God's Glory: Strength in Weakness and Humanity's Calling(David Guzik) reads Hebrews 2:5–9 as the New Testament's fulfillment and enlargement of Psalm 8: the Psalm originally marvels that God would make humanity "a little lower than the elohim" and crown them with glory and honor, and the writer to the Hebrews applies that promise to the incarnate Son who "for a little while" was made lower than the angels and is now crowned because of suffering and death; Guzik foregrounds two linguistic pivots that shape his interpretation—the Septuagint's and Hebrews' reading of Hebrew elohim as angelic beings (not only as God), and the Hebrew/Greek sense of "a little" meaning "for a little while"—and he thus emphasizes that Jesus truly assumed human nature (becoming temporarily lower than the angels) and thereby secures the destined exaltation of humanity in him, while also stressing the Psalm's recurrent theme that God glorifies weakness (the "out of the mouths of babes" motif) so that the Messiah and his people display divine strength through apparent weakness.

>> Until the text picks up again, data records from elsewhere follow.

-- ==== Sys2Proof/Laws/Encoding.lean ====
section
/-! SUPPORT. The fields of a command word, and the operand fields (30 R35, R38). -/

namespace Sys2Proof

@[simp] theorem opField_cmdWord (op : BitVec 8) (a b : Word) : opField (cmdWord op a b) = op := by
  apply BitVec.eq_of_getLsbD_eq; intro i hi
  simp [opField, cmdWord, hi, show 64 + i < 72 by omega, BitVec.getLsbD_of_ge a (64 + i - 32) (by omega),
    BitVec.getLsbD_of_ge b (64 + i) (by omega)]

@[simp] theorem aField_cmdWord (op : BitVec 8) (a b : Word) : aField (cmdWord op a b) = a := by
  apply BitVec.eq_of_getLsbD_eq; intro i hi
  simp [aField, cmdWord, hi, show 32 + i < 72 by omega, show 32 + i < 64 by omega]

@[simp] theorem bField_cmdWord (op : BitVec 8) (a b : Word) : bField (cmdWord op a b) = b := by
  apply BitVec.eq_of_getLsbD_eq; intro i hi
  simp [bField, cmdWord, hi, show i < 72 by omega, show i < 64 by omega]

/-- A command word is the word of its fields (30 R35). -/
@[simp] theorem cmdWord_fields (c : CmdWord) : cmdWord (opField c) (aField c) (bField c) = c := by
  apply BitVec.eq_of_getLsbD_eq; intro i hi
  rcases Nat.lt_or_ge i 32 with h | h
  · simp [opField, aField, bField, cmdWord, hi, h, show i < 64 by omega]
  · rcases Nat.lt_or_ge i 64 with h' | h'
    · simp [opField, aField, bField, cmdWord, hi, h', show ¬ i < 32 by omega, show i - 32 < 32 by omega,
        show 32 + (i - 32) = i by omega]
    · simp [opField, aField, bField, cmdWord, hi, show ¬ i < 64 by omega, show ¬ i < 32 by omega,
        show i - 64 < 8 by omega, show ¬ i - 32 < 32 by omega, show 64 + (i - 64) = i by omega]

@[simp] theorem lowByte_byteOperand (x : Byte) : lowByte (byteOperand x) = x := by
  apply BitVec.eq_of_getLsbD_eq; intro i hi
  simp [lowByte, byteOperand, hi, show i < 32 by omega]

@[simp] theorem aboveByte_byteOperand (x : Byte) : aboveByte (byteOperand x) = 0 := by
  apply BitVec.eq_of_getLsbD_eq; intro i hi; simp [aboveByte, byteOperand]

@[simp] theorem aboveIndex_indexOperand (idx : Nat) : aboveIndex (indexOperand idx) = 0 := by
  apply BitVec.eq_of_getLsbD_eq; intro i hi; simp [aboveIndex, indexOperand]

/-- An index that fits its field is read back. -/
theorem lowIndex_indexOperand {idx : Nat} (h : idx < 64) : lowIndex (indexOperand idx) = idx := by
  simp [lowIndex, indexOperand]; omega

/-- A field with nothing above its low byte is that byte's operand. -/
theorem byteOperand_lowByte {v : Word} (h : aboveByte v = 0) : byteOperand (lowByte v) = v := by
  apply BitVec.eq_of_toNat_eq
  have h0 := congrArg BitVec.toNat h
  simp [aboveByte, Nat.shiftRight_eq_div_pow] at h0
  have hv := v.isLt
  simp [byteOperand, lowByte]
  omega

/-- A field with nothing above its low six bits is that index's operand. -/
theorem indexOperand_lowIndex {v : Word} (h : aboveIndex v = 0) : indexOperand (lowIndex v) = v := by
  apply BitVec.eq_of_toNat_eq
  have h0 := congrArg BitVec.toNat h
  simp [aboveIndex, Nat.shiftRight_eq_div_pow] at h0
  have hv := v.isLt
  simp [indexOperand, lowIndex]
  omega

theorem lowIndex_lt (v : Word) : lowIndex v < 64 := (v.extractLsb' 0 6).isLt

end Sys2Proof
end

From Trials to Triumph: Our Eternal Destiny in Christ(Desiring God) treats Hebrews 2:5–9 as the decisive answer to the question "who will rule the world to come?"—not angels but humanity (ultimately realized in the exalted man, Jesus); John Piper emphasizes the rhetorical flow (verse 5's “for/because” links verses 1–4 to the grounds for not neglecting salvation), argues that the Psalmic promise of human dominion is tragically unfulfilled in present fallen humanity but is consummated in the Second Adam, and reads verse 9 as the climactic soteriological twist: we "do see" the Man who was made lower than angels, tasted death for everyone, and was crowned—so Jesus is the forerunner who transforms death from final defeat into the way to crowned glory for those in him.

Empowered Living: Understanding Our Identity in Christ(SermonIndex.net) uses Hebrews 2:5–9 mainly to show that God has exalted the human nature in the person of Jesus and that this enthroned human (the glorified man) is the locus of power for the church; the preacher highlights that Psalm 8's language about "putting all things under his feet" is applied by Hebrews to the incarnate-and-exalted man, and draws a practical interpretive point: the exalted Man's reign is not abstract theology but the basis for believers' present empowerment to live the Christian life—Jesus' tasted death and ensuing coronation means human nature has been raised to preeminence and this risen humanity is the basis for union, sanctifying power, and authority over sin for his people.

"Sermon title: Living Victoriously Through Doctrine and Christ's Power"(SermonIndex.net) reads Hebrews 2:5–9 as a proclamation that the exalted, reigning Christ is a gift given to the church—Paul’s prepositional order in Ephesians 1:22 (noting the Holman rendering and the flexibility of the Greek/prepositional phrases) is used to argue that God has “given Christ as head over all things to the church,” meaning the reigning, exalted man (Christ) is handed to the church so that believers share in his authority; the preacher emphasizes union with Christ (we are one with him, seated with him) so the passage is not merely descriptive of Christ’s status but prescriptive for believers’ power to overcome sin, and he uses vivid imagery (Christ’s heel on enemies, Revelation 12 swallowing the flood, “chains of grace”) to show how the subjection of all things under Christ’s feet functions practically for the church’s victory over lust, the devil, and the world.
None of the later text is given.